─── Listed records

/-! ### Flips of the stream tables (R172, R173, R175) -/

/-- The flip itself. -/
def State.streamFlip (s : State) : State :=
  let e := (s.epoch + 1) % 8
  let s1 := (s.pf shB F.pipeShared_STREAM_BANK_FG (1 - s.gf shB F.pipeShared_STREAM_BANK_FG)).pf
    shB F.pipeShared_STREAM_BANK_EPOCH e
  let s2 := (s1.pf shB F.pipeShared_STREAM_BANK_DRAINING 1).pf shB F.pipeShared_STREAM_BANK_FLIP_PEND 0
  ({ s2 with fwd := { s2.fwd with flip := .none } }).raise 101 e

/-- Sets the pending request. -/
def State.streamPend (s : State) (r : FlipReq) : State :=
  ({ s with fwd := { s.fwd with flip := r } }).pf shB F.pipeShared_STREAM_BANK_FLIP_PEND (b2n (r != FlipReq.none))

/-- FLIP_AT. -/
def State.streamAt (s : State) : Nat := s.g64 shB F.pipeShared_FLIP_AT_LO_NS F.pipeShared_FLIP_AT_HI_NS

/-- Carries out a request that can be: the page in RUN, not DRAINING, and a timed one due. `waited` says that it had to
wait for DRAINING or for the page; a timed flip that runs after its time sets LATE (R172, R175, R352). A pending timed
flip follows FLIP_AT as it reads now, a write of it after the AT included (DESIGN CHOICE, log entry 140). -/
def State.streamProceed (s : State) (waited : Bool) : State :=
  if s.run .pipeShared 0 && !s.on shB F.pipeShared_STREAM_BANK_DRAINING then
    match s.fwd.flip with
    | .none => s
    | .now => s.streamFlip
    | .late => (s.pf shB F.pipeShared_STREAM_BANK_LATE 1).streamFlip
    | .at_ =>
      if s.streamAt ≤ s.now then
        (if waited && decide (s.streamAt < s.now) then s.pf shB F.pipeShared_STREAM_BANK_LATE 1 else s).streamFlip
      else s
  else s

/-- What a write of a PIPE shared register starts: CANCEL first, then AT, then NOW (R172). An AT for an instant that
has passed takes effect at the next tick and is marked late (R352). -/
def State.shTrigger (o : Nat) (w : Word) (s : State) : State :=
  if o = 0x044 then
    let n := w.toNat
    let s1 := if bitOf n 2 then s.streamPend FlipReq.none else s
    let s2 := if bitOf n 1 then s1.streamPend (if s1.streamAt < s1.now then FlipReq.late else FlipReq.at_) else s1
    if bitOf n 0 then (s2.streamPend FlipReq.now).streamProceed false else s2
  else s

def execStreamFlipNow (s : State) : Answer := .next (s.hostWrite (shB + 0x044) 1 (State.shTrigger 0x044 1))

def execStreamFlipAt (s : State) : Answer := .next (s.hostWrite (shB + 0x044) 2 (State.shTrigger 0x044 2))

def execStreamFlipCancel (s : State) : Answer := .next (s.hostWrite (shB + 0x044) 4 (State.shTrigger 0x044 4))

/-- STREAM_FLIP_DUE: TIME_NS has reached FLIP_AT (R172). -/
def execStreamFlipDue (s : State) : Answer := .next (if s.fwd.flip = .at_ ∨ s.fwd.flip = .late then s.streamProceed false else s)

/-- Whether every frame of another epoch has left (R173). -/
def State.streamDrained (s : State) : Bool :=
  let e := s.epoch
  s.fwd.looked.all (fun x => x.epoch == e) && s.fab.entering.all (fun f => f.info.fixed || f.info.epoch == e)
    && s.fab.flights.all (fun f => f.left == 0 || f.epoch == e)

/-- STREAM_DRAIN_END: the last frame of the previous epoch has left; a waiting flip proceeds (R172, R173). -/
def execStreamDrainEnd (s : State) : Answer :=
  if s.on shB F.pipeShared_STREAM_BANK_DRAINING && s.streamDrained then
    .next ((s.pf shB F.pipeShared_STREAM_BANK_DRAINING 0).streamProceed true)
  else .next s

/-! ### Writing the tables (R170, R171) -/

/-- Holds a word of an entry of a table, or answers the entry's words where it is the last (R170). Words held for
another entry of the table are discarded; `lost` counts that. -/
def State.stageWord (s : State) (table entry k v last : Nat) (lost : State → State) : State × Option (List (Nat × Nat)) :=
  let mine := s.fwd.staged.find? fun x => x.table == table
  let others := s.fwd.staged.filter fun x => x.table != table
  let (s1, words) := match mine with
    | none => (s, [])
    | some x => if x.entry = entry then (s, x.words) else (lost s, [])
  let words' := (words.filter fun x => x.1 != k) ++ [(k, v)]
  if k = last then ({ s1 with fwd := { s1.fwd with staged := others } }, some words')
  else ({ s1 with fwd := { s1.fwd with staged := others ++ [⟨table, entry, words'⟩] } }, none)

/-- Writes a committed entry's words. -/
def State.commitWords (s : State) (off : Nat) (words : List (Nat × Nat)) : State :=
  words.foldl (fun a x => a.b2wr (off + 4 * x.1) x.2) s

/-- A word of an entry of `size` bytes of the table at `base`; the two banks of a stream table, which lie one behind the
other, are one table (R171). -/
def State.tableWrite (s : State) (base size off v : Nat) (lost : State → State) (after : Nat → State → State) : State :=
  let entry := base + (off - base) / size * size
  let r := s.stageWord base entry ((off - entry) / 4) v (size / 4 - 1) lost
  match r.2 with
  | none => r.1
  | some ws => after entry (r.1.commitWords entry ws)

/-- A write of a word of the forwarding region (Table 5-3, R170, R171). A write to a read-only place or to a gap is
ignored (R44). -/
def State.fwdWrite (s : State) (off v : Nat) : State :=
  let lost (k : Nat) (t : State) : State := t.inc (ppB k) F.pipe_STAGE_LOST_COUNT
  let clean (e : Nat) (t : State) : State := { t with fwd := { t.fwd with parity := t.fwd.parity.erase e } }
  let bg (bank : Nat) : Bool :=
    s.gf shB F.pipeShared_STREAM_BANK_FG != bank && !s.on shB F.pipeShared_STREAM_BANK_DRAINING
  let reject := s.inc shB F.pipeShared_BANK_WR_REJ_COUNT
  let sb (bank base size : Nat) : State := if bg bank then s.tableWrite base size off v (lost 0) clean else reject
  let fdb (e : Nat) (t : State) : State := (clean e t).fdbAgain e
  if off < 0x04040400 then s.tableWrite 0x04000000 16 off v (lost 0) fdb
  else if 0x04100000 ≤ off ∧ off < 0x04140400 then s.tableWrite 0x04100000 16 off v (lost 1) fdb
  else if 0x05000000 ≤ off ∧ off < 0x05010000 then s.tableWrite 0x05000000 16 off v (lost 0) clean
  else if 0x05010000 ≤ off ∧ off < 0x05011000 then clean off (s.b2wr off v)
  else if 0x05100000 ≤ off ∧ off < 0x05140000 then sb 0 0x05100000 64
  else if 0x05140000 ≤ off ∧ off < 0x05180000 then sb 1 0x05100000 64
  else if 0x05180000 ≤ off ∧ off < 0x05190000 then sb 0 0x05180000 16
  else if 0x05190000 ≤ off ∧ off < 0x051A0000 then sb 1 0x05180000 16
  else if 0x051A0000 ≤ off ∧ off < 0x051B0000 then
    s.tableWrite 0x051A0000 16 off v (lost 0) fun e t =>
      let t' := clean e t
      t'.setMeter ((e - 0x051A0000) / 16) ⟨t'.b2w (e + 8) * 2 ^ 20, t'.b2w (e + 12) * 2 ^ 20, t'.cycles * 4, false⟩
  else if 0x051C0000 ≤ off ∧ off < 0x051E0000 then
    if off % 32 = 24 then s.b2wr off (v % 2) else if off % 32 = 28 then s else s.b2wr off v
  else if 0x05200000 ≤ off ∧ off < 0x05204000 then 
    s.tableWrite 0x05200000 16 off v (lost 0) fun e t =>
      let t' := clean e t
      { t' with fwd := { t'.fwd with srf := put (fun _ => 0) t'.fwd.srf ((e - 0x05200000) / 16) 0 } }
  else if 0x05204000 ≤ off ∧ off < 0x0520C000 then if off % 32 = 28 then s else s.b2wr off v
  else if 0x05210000 ≤ off ∧ off < 0x05211000 then clean off (s.b2wr off (v % 65536))
  else s

end Sys2Proof.Machine
end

──────

▸ **What this task involves**: Using the data above, repeat exactly the lines that begin at the line with "def execStreamFlipAt (s" and end at the line with "(R170, R171) -/", both ends included.

▸ **Output for this task**:
def execStreamFlipAt (s : State) : Answer := .next (s.hostWrite (shB + 0x044) 2 (State.shTrigger 0x044 2))

def execStreamFlipCancel (s : State) : Answer := .next (s.hostWrite (shB + 0x044) 4 (State.shTrigger 0x044 4))

/-- STREAM_FLIP_DUE: TIME_NS has reached FLIP_AT (R172). -/
def execStreamFlipDue (s : State) : Answer := .next (if s.fwd.flip = .at_ ∨ s.fwd.flip = .late then s.streamProceed false else s)

/-- Whether every frame of another epoch has left (R173). -/
def State.streamDrained (s : State) : Bool :=
  let e := s.epoch
  s.fwd.looked.all (fun x => x.epoch == e) && s.fab.entering.all (fun f => f.info.fixed || f.info.epoch == e)
    && s.fab.flights.all (fun f => f.left == 0 || f.epoch == e)

/-- STREAM_DRAIN_END: the last frame of the previous epoch has left; a waiting flip proceeds (R172, R173). -/
def execStreamDrainEnd (s : State) : Answer :=
  if s.on shB F.pipeShared_STREAM_BANK_DRAINING && s.streamDrained then
    .next ((s.pf shB F.pipeShared_STREAM_BANK_DRAINING 0).streamProceed true)
  else .next s

/-! ### Writing the tables (R170, R171) -/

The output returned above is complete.